17
JUNIPER
T he beer I'd ordered had turned sour on my tongue the minute Kage had started to speak. Somehow in my mind, I'd assumed that it couldn't get any worse than what he'd already told us. But it did.
Somehow, it fucking did.
I flopped down on my bed and tried to block out the raging storm of thoughts that threatened to send me spiraling, screaming into madness. Because that's what this all felt like. Complete and utter madness. My temples throbbed. The migraine I'd been fending off slowly crept into the edges of my visions as I blinked away the dark spots.
It hadn’t helped that the goodbye with Dean had been emotional and messy. At least for me. Dean had just grimaced with typical teenage disgust as I’d held on to him and blubbered like a baby. Kage had kept his word though and a sleek, blacked out sedan, with what I was sure was bulletproof glass and a stone-faced driver pulled up our driveway as the afternoon sun was beginning to crest the mountain peaks.
Dean stopped before Cade, gripping his backpack and shifting it higher onto his shoulder, as Cade leaned down to speak to him in a low tone. I couldn’t hear what he was saying, couldn’t even process what was happening through the ringing in my ears and haze to my teary vision– but Dean’s jaw hardened with a look of determination and he nodded solemnly, then in a surprising movement flung his arms around Cade’s waist and gripped him tight. Cade hugged him back for a moment and then in the next Dean was in the car with a look that might have been worry flickering in those hazel-green eyes– and then he was gone and something in me cracked. Whatever happened to me, I knew Dean would be safe now. Edmund couldn’t get to him.
Cade turned, looked at me– and immediately sent me upstairs to rest. It was the only thing he'd said to me the entire ride home. He'd been a silent, seething giant next to me, but I didn't have it in me to care. Although I couldn't understand why, it felt like he was angry at me, as if I was at fault for our fucked up family history.
What I really wanted was a time machine. I turned my face and my gaze found the picture of my mother in its gilded frame. Her sunshine golden hair gleaming, her blue eyes sparkling, and a secretive smile curving her upturned lips. Secrets. So many secrets. And I'd been kept in the dark with all of them. Why didn't you tell me, Mom? I silently pleaded with her as tears began to form. I quickly wiped them away. Crying wouldn't do me any good now. Now, I had decisions to make.

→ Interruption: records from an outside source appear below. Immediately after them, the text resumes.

/-! ## Completion (R16, R17, R120, R152) -/

/-- The final token of a job (R16). -/
def finalToken (j : Job) : Word := mkToken true j.code j.psn j.prog j.seq

/-- Land a value in a scalar register of a bank if the register's present value passes a test; likewise in the values an
outstanding load would be squashed to: the job was enqueued before the load, so its value is none of a later
instruction's results (R163). -/
def landReg (b : Bank) (rd : Reg) (ok : Word → Bool) (v : Word) : Bank :=
  let upd (x : Vector Word 64) : Vector Word 64 :=
    if rd != 0#6 && ok (x.get (regIx rd)) then x.set (regIx rd).val v (regIx rd).isLt else x
  { b with x := upd b.x, loads := b.loads.map (fun p => { p with x := upd p.x }) }

/-- The register write of a final token (R17): only while the register holds the same SEQ with DONE = 0. -/
def landToken (b : Bank) (dst : Reg) (t : Word) : Bank :=
  landReg b dst (fun x => tokenSeq x = tokenSeq t && !tokenDone x) t

/-- The completed form of a job: its token is final and its footprint-table entry is free (R14, R16, R200). -/
def doneJob (s : State) (j : Job) : Job :=
  { j with phase := .done, inTable := false, token := finalToken j, doneAt := s.clk }

/-- The 64-byte fault record (R152). -/
def faultRecord (s : State) (j : Job) : List Word :=
  [finalToken j, (j.e.w1 ++ j.e.w0 : BitVec 64), j.e.iaddr, j.faddr, j.detail, s.stampW, j.pmap, j.e.wid]

/-- Write a fault record when FREC ≠ 0 (R152): core k's entry SEQ mod 64. Records take no tags. A weight-stack job with
uncorrectable data writes one although it did not fault (R355). -/
def writeRecord (s : State) (k : Fin 16) (slot : Option (Fin 16)) (j : Job) : State :=
  let f := frecOf s slot
  if f = 0 || (j.code = 0 && !(j.eng = .stack && j.psn)) then s
  else
    let va := f + k.val * 0x1000 + j.seq.toNat % 64 * 64
    let w := s.whoOf slot k false
    match translate s w.segs w.root va 64 false true with
    | .ok (s, t) => s.storeWords t.key (faultRecord s j)
    | .error _ => s

/-- The result register of an `xconf` (R381): written only while it holds exactly SEQ; a faulted or cancelled test
writes EX = 0 and a NaN, a discarded one nothing. -/
def landResult (b : Bank) (j : Job) : Bank :=
  match j.e.i with
  | .xconf _ f =>
    let w : Word := if j.code != 0 then 0x80007FC000000000#64 ||| j.seq.setWidth 64 else j.result
    if w != 0 then landReg b f.c (fun x => x = j.seq.setWidth 64) w else b
  | _ => b

/-- Whether a job's work item still holds the scalar registers: the final token of a tracked job is kept only in the job
table (R146). -/
def itemHolds (b : Bank) (j : Job) : Bool := b.itemLive && j.item = b.item

/-- The registers s0 to s63 in a save area at key a (R157). -/
def savedRegs (s : State) (a : Nat) : Vector Word 64 := Vector.ofFn (fun i => s.wordAt (a + 8 * i.val))

/-- Core k's bank as a completion finds it: of an evicted context, its registers are those of the save area (R157). -/
def landingBank (s : State) (k : Fin 16) (loc : Loc) : Option Bank :=
  match loc with
  | .bank x => some (s.bankAt k x)
  | .saved slot => (s.launch slot).bind (fun l =>
    (savedBank l k).map (fun b => { b with x := savedRegs s (saveKey l k) }))

/-- A job of a bank completes: token, table entry, record; a `wfe` of the same core wakes (R210; DESIGN CHOICE: a job of
the context on another core wakes none, and a `wfe` that waits longer changes no result; log entry 84). -/
def settleJob (s : State) (k : Fin 16) (loc : Loc) (j : Job) : State :=
  match landingBank s k loc with
  | none => s
  | some b =>
    let d := doneJob s j
    let c := setJobIn b d
    let b' := wakeWfe (if itemHolds b j then landResult (landToken c j.dst d.token) j else c)
    writeRecord (s.setLocBank k loc b') k b.slot j
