-- ==== Sys2Proof/Machine/Copy.lean ====
section
/-!
DEFINITION. The copy and gather engine (R246 to R264): tensor address maps, the enqueue checks of its seven
instructions, and what their jobs do when they start.
-/
namespace Sys2Proof.Machine

/-! ## Enqueue reads of on-chip descriptors -/

/-- The sectors of an on-chip read at enqueue, in ascending order: tag conflicts (MMX) and poison (DUE, MARG). -/
def enqSectors (ptr : Word) : List (Nat × Nat) → State → Except Stop State
  | [], s => .ok s
  | (va, n) :: r, s =>
    let t : Target := ⟨onKey va, va, true⟩
    match s.checkTag t (s.phaseOf s.bk) s.cur false with
    | none => enqFault .mmx (sectorVA va)
    | some s =>
      let s := s.probe t.key n (ctxidOf s s.bk.slot)
      match s.poisonIn t.key n with
      | some m => .error (.fltAt s ⟨markCode m, ptr, 2, markIsl m⟩)
      | none => enqSectors ptr r s

/-- An on-chip operand the control core reads at enqueue: aligned (ALIGN), in a tier-0 segment with R (SEGV), clear of
jobs in flight and tag conflicts (MMX), in a slice that answers (R446), not poisoned (DUE, MARG); FLTA is the pointer
(R250, R297). The state carries
the tag updates of the read. -/
def enqRead (s : State) (ptr a : Word) (n : Nat) : Except Stop State :=
  match findSeg (s.segsOf s.bk) a.toNat with
  | none => enqFault .segv ptr
  | some (_, g) =>
    if g.tier != 0 || !g.r || g.vbase + g.len < a.toNat + n then enqFault .segv ptr
    else if mmxClash s.bk a.toNat n false then enqFault .mmx a
    else
      match sliceReady s (onKey a.toNat) with
      | .error e => .error e
      | .ok _ => enqSectors ptr (parts a.toNat n) s

/-- ALIGN of a pointer (R250, step 1). -/
def ptrAligned (ptr : Word) (n : Nat) : Except Stop Unit := need (ptr.toNat % n = 0) (enqFault .align ptr)

/-- n doublewords at an on-chip address. -/
def onWords (s : State) (a : Word) (n : Nat) : List Word :=
  (List.range n).map (fun i => s.wordAt (onKey a.toNat + 8 * i))

/-! ## Tensor address maps (R246 to R248) -/

/-- A map as read: dimensions, extents and strides. -/
structure TMap where
  base : Nat
  n0 : Nat
  n1 : Nat
  n2 : Nat
  n3 : Nat
  s1 : Int
  s2 : Int
  s3 : Int
  deriving DecidableEq, Repr

def mapND (ws : List Word) : Nat := (bits (ws.getD 0 0) 56 2).toNat

/-- The map of the doublewords read; unread fields have no effect (R246, R247). -/
def toMap (ws : List Word) : TMap :=
  let nd := mapND ws
  let e := ws.getD 2 0
  { base := (bits (ws.getD 0 0) 0 56).toNat
    n0 := (bits (ws.getD 1 0) 0 32).toNat + 1
    n1 := if 1 ≤ nd then (bits e 0 16).toNat + 1 else 1
    n2 := if 2 ≤ nd then (bits e 16 16).toNat + 1 else 1
    n3 := if 3 ≤ nd then (bits e 32 16).toNat + 1 else 1
    s1 := if 1 ≤ nd then (ws.getD 3 0).toInt else 0
    s2 := if 2 ≤ nd then (ws.getD 4 0).toInt else 0
    s3 := if 3 ≤ nd then (ws.getD 5 0).toInt else 0 }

The one thing Kage was certain of, was that if I wanted answers and the threat of Edmund gone, then I had to accept their invitation. I could choose to ignore it and pretend that my life was normal, but we both knew that while Edmund was still in the picture, that would never happen.
He’d killed our father.
He’d killed my mother.
He’d threatened my little brother.
All to control me. Me, the girl with the precious blood. I looked down at my hands as guilt ripped through me. Their blood was on my hands. And so was every other person in harm's way until he was stopped.
Who would he go after next?
Kage had revealed that the location for the meeting would be at the group’s private club, Eros. A place that until now, he’d been denied access to. But with my help, now he could get in and get the answers that he so desperately sought. Answers I wanted to know as well. How had our parents met? Why did our father want in the group so badly? Was it because of my mother?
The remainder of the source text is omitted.